Twarde dowody zwycięstwa przytaczali kolejni posłowie: – Premier był najmocniejszym i najjaśniejszym punktem naszej kampanii. Był koniem, który ciągnął tę kampanię do przodu. Był znakomitą twarzą kampanii – przekonywał Monikę Olejnik Jacek Kurski, a Zbigniew Ziobro dodawał: – Pan premier Kaczyński w tę kampanię włożył gigantyczną pracę, co było widać, słychać i czuć. Sukces w postaci przysposobienia dla PiS wielu nowych wyborców jest wynikiem jego ciężkiej pracy i rządu.
Wszystkie te i inne wypowiedzi jasno dowodziły, że PiS odniosło w tych wyborach sukces.
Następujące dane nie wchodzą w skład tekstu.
/-- The reserved bundles in their order, each with room for those before it (R330). -/
def State.grantReserved (sn : State × List (Nat × Nat)) : State × List (Nat × Nat) :=
  (sn.1.reserveList.foldl (fun (a : (State × List (Nat × Nat)) × List Bundle) b =>
    if a.1.1.fits b a.2 then
      let g := State.grant a.1 b
      let h := b.hid
      ((g.1.putS 2 (Reg.DEFICIT h) (max (g.1.elS 2 (Reg.DEFICIT h) - (b.cost : Int)) (-512)), g.2), a.2)
    else (a.1, a.2 ++ [b])) (sn, [])).1

/-- Outputs that a shed-loads response holds (Table: Responses), as a mask of output numbers. -/
def State.shedMask (s : State) : Nat :=
  s.tmp.holds.foldl (fun a h => if bitOf h.2.1 4 then a ||| h.2.2.2.1 else a) 0

/-- The standing leases not yet granted come first (R340); a standing lease's record goes to T0 only. -/
def State.grantStanding (s : State) : State :=
  (List.range s.arb.standing.length).foldl (fun t i =>
    match t.arb.standing[i]? with
    | none => t
    | some x =>
      let ok := fun o => decide (x.amount + t.standingGranted o + t.held o ≤ t.resCap o)
      if !x.granted && ok x.ord && (!powerOrd x.ord || (t.arb.budgeted && ok 43)) && !t.arb.revokedNow.contains x.ord &&
          !(powerOrd x.ord && bitOf t.shedMask (x.ord - 25)) then
        let t1 := { t with arb := { t.arb with standing := t.arb.standing.set i { x with granted := true, grantAt := t.now } } }
        if x.reference then t1 else
        t1.drawn.record
          { source := 40, cid := 0, kind := 0x10, detail := t1.free % 65536, stamp := t1.now, flags := t1.coarseFlag,
            hid := stationHid, route := 1, any := false, evid := false }
      else t) s

/-- The oldest queued unreserved bundle of a client that fits with room. -/
def State.oldestFit (s : State) (c : Nat) : Option Bundle :=
  let z := s.reserveList
  ((s.arb.bundles.filter (fun b => b.cid == c && b.st == .queued && s.fits b z)).sortBy
    (fun a b => decide (a.age ≤ b.age))).head?

/-- A holder has a queued unreserved bundle that fits with room. -/
def State.holderFits (s : State) (h : Nat) : Bool :=
  let z := s.reserveList
  s.arb.bundles.any (fun b => b.hid == h && b.st == .queued && s.fits b z)

/-- A list turned round to begin at the first element not below a value. -/
def turned (l : List Nat) (from_ : Nat) : List Nat := l.filter (fun x => decide (from_ ≤ x)) ++ l.filter (fun x => decide (x < from_))

/-- The clients of a holder that have queued bundles, in ascending order of CID from the holder's cursor (R328). -/
def State.clientRing (s : State) (h : Nat) : List Nat :=
  let cs := ((s.arb.bundles.filter (fun b => b.hid == h && b.st == .queued)).map (fun b => b.cid)).eraseDups.sortBy (· ≤ ·)
  let c := match s.arb.clientCursor.find? (fun p => p.1 == h) with | some p => p.2 | none => 0
  turned cs c

/-- One holder's turn in a round of the weighted deficit round robin. -/
def State.holderTurn (sn : State × List (Nat × Nat)) (h : Nat) : State × List (Nat × Nat) :=
  let s := sn.1
  if !s.holderFits h then (s.put (Reg.DEFICIT h) 0, sn.2)
  else
    let d := min (s.elS 2 (Reg.DEFICIT h) + (s.el (Reg.WEIGHT h) : Nat)) 512
    let s1 := s.putS 2 (Reg.DEFICIT h) d
    ((s1.clientRing h).foldl (fun (a : (State × List (Nat × Nat)) × Bool) c =>
      if a.2 then a else
      let t := a.1.1
      match t.oldestFit c with
      | none => a
      | some b =>
        if t.elS 2 (Reg.DEFICIT h) < (b.cost : Int) then (a.1, true)
        else
          let g := State.grant a.1 b
          let g1 := g.1.putS 2 (Reg.DEFICIT h) (g.1.elS 2 (Reg.DEFICIT h) - (b.cost : Int))
          let cur := g1.arb.clientCursor.filter (fun p => p.1 != h) ++ [(h, c + 1)]
          (({ g1 with arb := { g1.arb with clientCursor := cur } }, g.2), false)) ((s1, sn.2), false)).1

/-- One round over the holders from the cursor; the cursor moves to the next holder. -/
def State.round (sn : State × List (Nat × Nat)) : State × List (Nat × Nat) :=
  let r := (turned (List.range 64) sn.1.arb.cursor).foldl State.holderTurn sn
  ({ r.1 with arb := { r.1.arb with cursor := (sn.1.arb.cursor + 1) % 64 } }, r.2)

/-- Rounds until no holder has a queued unreserved bundle that fits with room. -/
def State.rounds : Nat → State × List (Nat × Nat) → State × List (Nat × Nat)
  | 0, sn => sn
  | n + 1, sn =>
    let r := State.round sn
    if (List.range 64).any r.1.holderFits then State.rounds n r else r

/-- Expiries due at or before now are served before the pass (R317). -/
def State.serveExpiries (s : State) : State :=
  (s.arb.bundles.filter (fun b => b.holds && decide (b.inst ≤ s.now))).foldl (fun t b =>
    if b.st = .revoking then (t.endBundle b 2 0x12).inc 4 Reg.ARB_REVOKES else t.endBundle b 1 0x11) s

/-- Request timeouts due at or before now are applied after the pass (R322). -/
def State.serveTimeouts (s : State) : State :=
  (s.arb.bundles.filter (fun b => b.waits && b.timeoutAt != 0 && decide (b.timeoutAt ≤ s.now))).foldl
    (fun t b => t.endBundle b 5 0x14) s

/-! ### Revocation and the energy budget (R335 to R338, R35, R580) -/

/-- A revocation takes effect at once: the bundle ends, and no grant is made on its outputs in this instant (R338). -/
def State.revokeNow (s : State) (b : Bundle) : State :=
  let s1 := (s.endBundle b 2 0x12).inc 4 Reg.ARB_REVOKES
  let outs := (b.items.map (fun p => p.1)).filter powerOrd
  { s1 with arb := { s1.arb with revokedNow := s1.arb.revokedNow ++ outs } }

/-- Notice of at least REVOKE_NOTICE is given: the bundle is held and REVOKING until its end (R335, R336). -/
def State.giveNotice (s : State) (b : Bundle) : State :=
  if b.st ≠ .held then s else
  let at_ := s.now + stMs (max (s.el Reg.REVOKE_NOTICE) 1000)
  (s.bundleMap b.cid b.num (fun x => { x with st := .revoking, inst := min x.inst at_ })).leaseRecord 0x13 b

/-- At a change of capacities or standing amounts, queued bundles that can no longer be granted end (R337). -/
def State.revokeQueued (s : State) : State :=
  (s.arb.bundles.filter (fun b => b.waits &&
    b.items.any (fun p => decide (s.resCap p.1 < p.2 + s.standingAmount p.1)))).foldl
    (fun t b => (t.endBundle b 2 0x12).inc 4 Reg.ARB_REVOKES) s

/-- The held energy and the standing energy exceed ENERGY_CAP (R580). -/
def State.overEnergy (s : State) : Bool := decide (s.resCap 43 < s.held 43 + s.standingAmount 43)

/-- What a bundle or a standing lease that is not on its way out holds of the energy resource. -/
def State.energyKept (s : State) : Nat :=
  (s.arb.bundles.filter (fun b => b.st == .held)).foldl (fun a b => a + b.amount 43) 0 +
  (s.arb.standing.filter (fun x => x.granted && x.ends == 0 && powerOrd x.ord)).foldl (fun a x => a + x.amount) 0

/-- The order in which leases are shed: ascending SHED_CLASS, within a class the latest granted first (R580). -/
def State.shedOrder (s : State) : List Bundle :=
  (s.arb.bundles.filter (fun b => b.st == .held && b.items.any (fun p => powerOrd p.1))).sortBy (fun a b =>
    decide (s.el (Reg.SHED_CLASS a.hid) < s.el (Reg.SHED_CLASS b.hid)) ||
    (s.el (Reg.SHED_CLASS a.hid) == s.el (Reg.SHED_CLASS b.hid) && decide (b.grantAt ≤ a.grantAt)))

/-- A standing lease is given notice (R335, R580). -/
def State.noticeStanding (s : State) (i : Nat) : State :=
  let at_ := s.now + stMs (max (s.el Reg.REVOKE_NOTICE) 1000)
  { s with arb := { s.arb with standing := s.arb.standing.modify i (fun x => { x with ends := at_ }) } }

/-- Power leases are revoked with notice until the rest fits (R580). -/
def State.shedEnergy (s : State) : State :=
  let t := s.shedOrder.foldl (fun t b => if t.resCap 43 < t.energyKept then t.giveNotice b else t) s
  (List.range t.arb.standing.length).reverse.foldl (fun u i =>
    match u.arb.standing[i]? with
    | some x => if u.resCap 43 < u.energyKept ∧ x.granted ∧ x.ends = 0 ∧ powerOrd x.ord then u.noticeStanding i else u
    | none => u) t

/-- A computation of the budget, with what follows from it (R337, R577, R580): `now_` sheds at once. -/
def State.budget (s : State) (now_ : Bool) : State :=
  let t := s.computeBudget.revokeQueued
  if !t.overEnergy then { t with pwr := { t.pwr with overAt := none } }
  else match t.pwr.overAt with
    | none =>
      let u : State := { t with pwr := { t.pwr with overAt := some t.now } }
      if now_ then u.shedEnergy else u
    | some a => if now_ ∨ a + 60 * stSecond ≤ t.now then t.shedEnergy else t

/-- A power lease waits for a grant. -/
def State.wantsPower (s : State) : Bool :=
  s.arb.bundles.any (fun b => b.waits && b.items.any (fun p => powerOrd p.1)) ||
  s.arb.standing.any (fun x => !x.granted && powerOrd x.ord)

/-- The arbiter asks PW over CH18 for an energy budget that it computes now; PW is started for it if it is stopped. Until PW
answers, no power lease is granted (R35). -/
def State.obtainBudget (s : State) : State :=
  let t : State := { s with arb := { s.arb with budgeted := false } }
  match t.crossing .pw 18 with
  | .serve => if t.pwr.loaded then State.budget { t with arb := { t.arb with budgeted := true } } false else t
  | .wait => t.wakeIsl .pw
  | .shut _ => t.inc 4 (Reg.CH_ABANDON 18)

/-- The arbiter's pass (chapter 09, procedure pass). Nothing is granted outside full service but standing leases (R123). With
FB not in RUN there is no pass, and the outputs follow what has ended (R34). -/
def State.pass (s : State) : State :=
  if s.isl_ .fb ≠ islRun then s.settle else
  let s0 := s.serveExpiries
  let s1 := (if s0.wantsPower then s0.obtainBudget else s0).grantStanding
  if !s1.full then s1.serveTimeouts.outputsChanged else
  let r1 := State.grantReserved (s1, [])
  let n := (r1.1.arb.bundles.filter (fun b => b.st == .queued)).length
  let r2 := State.rounds (300 * (n + 1)) r1
  let z := r2.1.reserveList
  let r3 := (r2.1.arb.bundles.filter (fun x => x.st == .queued && r2.1.fits x [] && !r2.1.fits x z)).foldl State.noteBypass r2
  let s2 := r3.1.serveTimeouts
  { s2 with arb := { s2.arb with revokedNow := [] } }.outputsChanged

/-- ARB_DMAX (R332). -/
def State.arbDmax (s : State) : Nat :=
  let d := (List.range 45).foldl (fun a o => max a (s.resDmax (o + 1))) 0
  (s.arb.bundles.filter Bundle.holds).foldl (fun a b => max a b.dur) d

/-- The bound instant of a bundle that waits (R334). -/
def State.boundOf (s : State) (b : Bundle) : Nat :=
  let ds := s.arbDmax * stSecond + stMs (s.el Reg.ARB_S)
  let q := b.reqAt + (8 + s.el Reg.ARB_QMAX) * ds
  if b.st = .reserved then min q (b.resAt + (b.pb + 1) * ds) else q

/-! ### A LEASE (R307 to R316, R325, R326) -/

/-- A bundle asked for: request timeout, duration, items as resource number and amount. -/
structure LeaseAsk where
  timeout : Nat
  dur : Nat
  items : List (Nat × Nat)
  deriving DecidableEq, Repr

/-- R309: the resource of an item is open to a holder. -/
def State.resOpen (s : State) (n h : Nat) : Bool :=
  ordOf n != 0 && s.resEnabled (ordOf n) && s.resAllows (ordOf n) h

/-- The amount of an item without the fine-stamping bit. -/
def itemAmount (p : Nat × Nat) : Nat := if exclusive (ordOf p.1) then p.2 % 32768 else p.2

/-- The first item that fails a test, by its position from 1. -/
def firstBad (l : List (Nat × Nat)) (f : Nat × Nat → Bool) : Option Nat :=
  match (l.zipIdx).find? (fun p => f p.1) with | some p => some (p.2 + 1) | none => none

/-- An item's amount is against R307: bit 15 only on an event input; an exclusive resource takes 1. -/
def badAmount (p : Nat × Nat) : Bool :=
  let o := ordOf p.1
  (decide (32768 ≤ p.2) && !decide (1 ≤ o ∧ o ≤ 24)) || (exclusive o && p.2 % 32768 != 1)

/-- A resource that stands twice. -/
def dupItem (l : List (Nat × Nat)) : Bool := (l.map (fun p => p.1)).eraseDups.length != l.length

/-- The bundle's items by ordinal, the energy of its power items added (R308). -/
def bundleItems (l : List (Nat × Nat)) : List (Nat × Nat) :=
  let its := l.map (fun p => (ordOf p.1, itemAmount p))
  let e := (its.filter (fun p => powerOrd p.1)).foldl (fun a p => a + p.2) 0
  if its.any (fun p => powerOrd p.1) then its ++ [(43, e)] else its

/-- The twin states of TWIN_STATE in which the pair is split or joined (chapter 22). -/
def State.twinIs (s : State) (c : Nat) : Bool := s.el Reg.TWIN_STATE == c

/-- The device is half B of a pair (STRAPS TWIN_ROLE, bits 3:2: 1 role A, 2 role B). -/
def State.roleB (s : State) : Bool := field (s.el Reg.STRAPS) 2 2 == 2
Zacząłem przecierać oczy ze zdumienia. Skąd w takim razie wziął się słupek z najlepszym wynikiem Platformy Obywatelskiej? Jeszcze w stacjach komercyjnych rozumiem, ale w publicznej? Czyżby zarzuty obserwatorów zagranicznych o stronniczość TVP okazały się zasadne? Przynajmniej w studiu na Woronicza mogli pokazać, że wygrało PiS.
Dopiero wypowiedź Jacka Kurskiego w „Kropce nad i” trochę rozjaśniła sytuację: – Uzgodniliśmy w Prawie i Sprawiedliwości, że sprawy i oceny związane z kampanią i te rzeczy, które chcieliśmy sobie wzajemnie wytknąć, pozostawimy wyłącznie w PiS. Nie będziemy urządzali żadnych połajanek przed kamerami.
Jeszcze przed partyjnymi ustaleniami Kurskiemu wypsnęło się w wieczór wyborczy: – Zabiły nas wielkie miasta, zabiła nas frekwencja.
Strach pomyśleć, co opowiadaliby oddający władzę, gdyby nie uzgodnienia, bo już przyznać, że partię zabiła frekwencja, to piękne polityczne samobójstwo. Ale jak od lat wiadomo, sukces ma wielu ojców, a klęska jest biedną sierotą. Sprytna zamiana przegranej w sukces szczęśliwie spowodowała, że ta porażka ma wyjątkowo wielu ojców.